Интересно, что эти драматургические опыты в целом были противопоставлены современному им театральному контексту. Российская сцена по сравнению с российской драмой была представлена Б. Боймерс и М.Липовецким как явление «кризисное», «тесное», «традиционное», неспособное услышать и воспринять «новое слово», идущее от движения НД. «Перформансы насилия» – это безусловно веха в осмыслении новейшей русскоязычной драматургии. Умело выстроенная и эффектная концепция книги охватывает и описывает довольно короткий временной промежуток начала 2000-х. Очень скоро герои-драматурги растеряли описанные в книге особенности, либо – как например, братья Пресняковы или Василий Сигарев вообще покинули театральное пространство. Появились новые принципиально важные для «постдраматической драмы» имена: в первую очередь Павел Пряжко и еще ряд авторов, связанных с понятием «белорусская новая волна в драматургии». Что же касается театра 2010-х годов, то его невнимание к НД объясняется на мой взгляд тенденциями развития отечественного театрального процесса, когда режиссеры «доигрывали» эпоху постмодернизма, выбирая классику и уже не делая различия между драмой и недраматическими текстами. Партитура спектакля рождалась в результате «вчитываний» в старый, хорошо всем известный литературный текст реалий собственной эпохи или же культурного и исторического опыта: в Шекспира «вчитывалась», например, эпоха застоя, в Пушкина – Фрейд, в Тургенева – Босх, в Толстого – Хайдеггер. И здесь историческая и эстетическая дистанция между режиссером и текстом главным образом и рождала поэтику спектакля. Порой же классический текст перемалывался постановщиком исходя из личной модели мира, и в текстах Гольдони или Чехова поселялись пришельцы с иных планет. Иной раз ломка происходила именно в силу страстного желания вскрыть текст и обнажить не только подлинные смыслы, но и все грани поэтики пьесы, и вот долгое блуждание в поисках истины, вариации и возвращения к началу становились спектаклем. Для подобных опытов новейшая драма просто не представляла никакого интереса, за исключением тех немногочисленных режиссерских фигур, которые искали и находили элементы своей поэтики в документальном театре.

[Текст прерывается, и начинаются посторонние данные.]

-- ==== Sys2Proof/Machine/LcdBus.lean ====
section
/-! DEFINITION. The LCD bus transfers, one meaning each (spec/30_encoding.md R70 to R77): the bus cycles of the byte
(spec/42_lcd_bus.md R122 to R127) and then its AC_SHADOW update (R131), put before the operation's remaining jobs. The wait
that follows a transfer is the operation's own (R132). -/

namespace Sys2Proof.Machine

/-- CmdWrite(b) = XferWrite(0, b), and what follows it in the same step of R125 (R131). -/
def issueCommand (b : Byte) (after : List Job) (s : State) : Answer :=
  .next (push (xferWrite s.par s.cfg.dl false b ++ after) s)

/-- XferRead(rs), and what follows it. With HAS_RW = 0 a read does not exist (R69): it raises NotSupported, "read requested
on a write-only bus configuration" (R159; assumption log 12). -/
def issueRead (rs : Bool) (after : List Job) (s : State) : Answer :=
  if s.par.hasRw then .next (push (xferRead s.par s.cfg.dl rs ++ after) s)
  else .next (abort .notSupported (forgetLcd s))

/-- CLEAR_DISPLAY (R70): AC_SHADOW <- 0 (R131). -/
def execBusClearDisplay (s : State) : Answer := issueCommand 0x01 [.setAc 0] s

/-- RETURN_HOME (R71): AC_SHADOW <- 0 (R131). -/
def execBusReturnHome (x : Bool) (s : State) : Answer := issueCommand (returnHomeByte x) [.setAc 0] s

/-- ENTRY_MODE_SET (R72). -/
def execBusEntryModeSet (i sh : Bool) (s : State) : Answer := issueCommand (entryModeByte i sh) [] s

/-- DISPLAY_CONTROL (R73). -/
def execBusDisplayControl (d c b : Bool) (s : State) : Answer := issueCommand (displayControlByte d c b) [] s

/-- FUNCTION_SET (R74). -/
def execBusFunctionSet (dl n f : Bool) (s : State) : Answer := issueCommand (functionSetByte dl n f) [] s

/-- NIB3 (R74, R124). -/
def execBusNib3 (s : State) : Answer := .next (push (nibbleCycle s.par s.cfg.dl 0x3) s)

/-- NIB2 (R74, R124). -/
def execBusNib2 (s : State) : Answer := .next (push (nibbleCycle s.par s.cfg.dl 0x2) s)

/-- SET_DDRAM_ADDRESS (R75): AC_SHADOW <- a (R131). -/
def execBusSetDdramAddress (a : BitVec 7) (s : State) : Answer := issueCommand (setDdramByte a) [.setAc a] s

/-- BUSY_READ: BusyRead(), AC_SHADOW <- ac (R76, R126, R131). -/
def execBusBusyRead (s : State) : Answer := issueRead false [.acFromRead] s

/-- DATA_WRITE: DataWrite(data), AC_SHADOW <- AC_SHADOW +7 1 (R77, R125, R131). -/
def execBusDataWrite (data : Byte) (s : State) : Answer :=
  .next (push (xferWrite s.par s.cfg.dl true data ++ [.incAc]) s)

/-- DATA_READ: DataRead(), AC_SHADOW <- AC_SHADOW +7 1 (R77, R127, R131). -/
def execBusDataRead (s : State) : Answer := issueRead true [.incAc] s

end Sys2Proof.Machine
end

Вышедшая в 2018 году книга известного московского театроведа Павла Руднева «Драма памяти: очерки истории российской драматургии 1950-2010-е» так или иначе охватывает почти всех основных персоналий российской новейшей драмы, однако уже в ее названии ощущается смещение фокуса на репрезентативность и «миметическое отражение реальности». Эта популярная книга последовательно описывает пьесы и контекст их создания драматургами. Жанр «очерки» как нельзя лучше подходит такому сочинению: атмосфера работы и бытования авторов известных текстов 2000-х годов переданы с теплотой и не без литературного блеска. Структурно книга – это собрание глав, посвященных отдельным персоналиям: от Виктора Розова (1913–2004) до Ирины Васьковской (1981). Чувствуется, что выбор фигур, помимо общей картины репрезентативности обусловлен и личными симпатиями автора, что абсолютно правомерно для выбранного жанра. И только два последних очерка содержат подчеркнуто аналитический характер, «Эволюция героя в российской и постсоветской драматургии» и «Этика документального театра». В первом Руднев пытается дать картину психологических качеств и обстоятельств существования персонажей в пьесах последнего полувека: от Петрушевской до Пряжко. Обнаруживая такие качества как «виктимность», «вынужденность», «инфантильность», «отсутствие коммуникации» автор безусловно идентифицирует героев Сорокина, Сигарева, Вырыпаева и Пряжко с человеком, находящимся в системе координат соответствующей эпохи. И это помещает книгу опять-таки в литературный и социальный контексты. Второй очерк посвящен феномену документального театра. Эта тема требует более глубокого разговора, но ей-то как раз посвящено у нас изрядное количество исследований, это дитя Эрвина Пискатора и Сергея Третьякова с легкой руки британских режиссеров Стивена Долдри и Джеймса Макдональда было актуализировано и отлично вписалось в российский театральный ландшафт начала ХХI века.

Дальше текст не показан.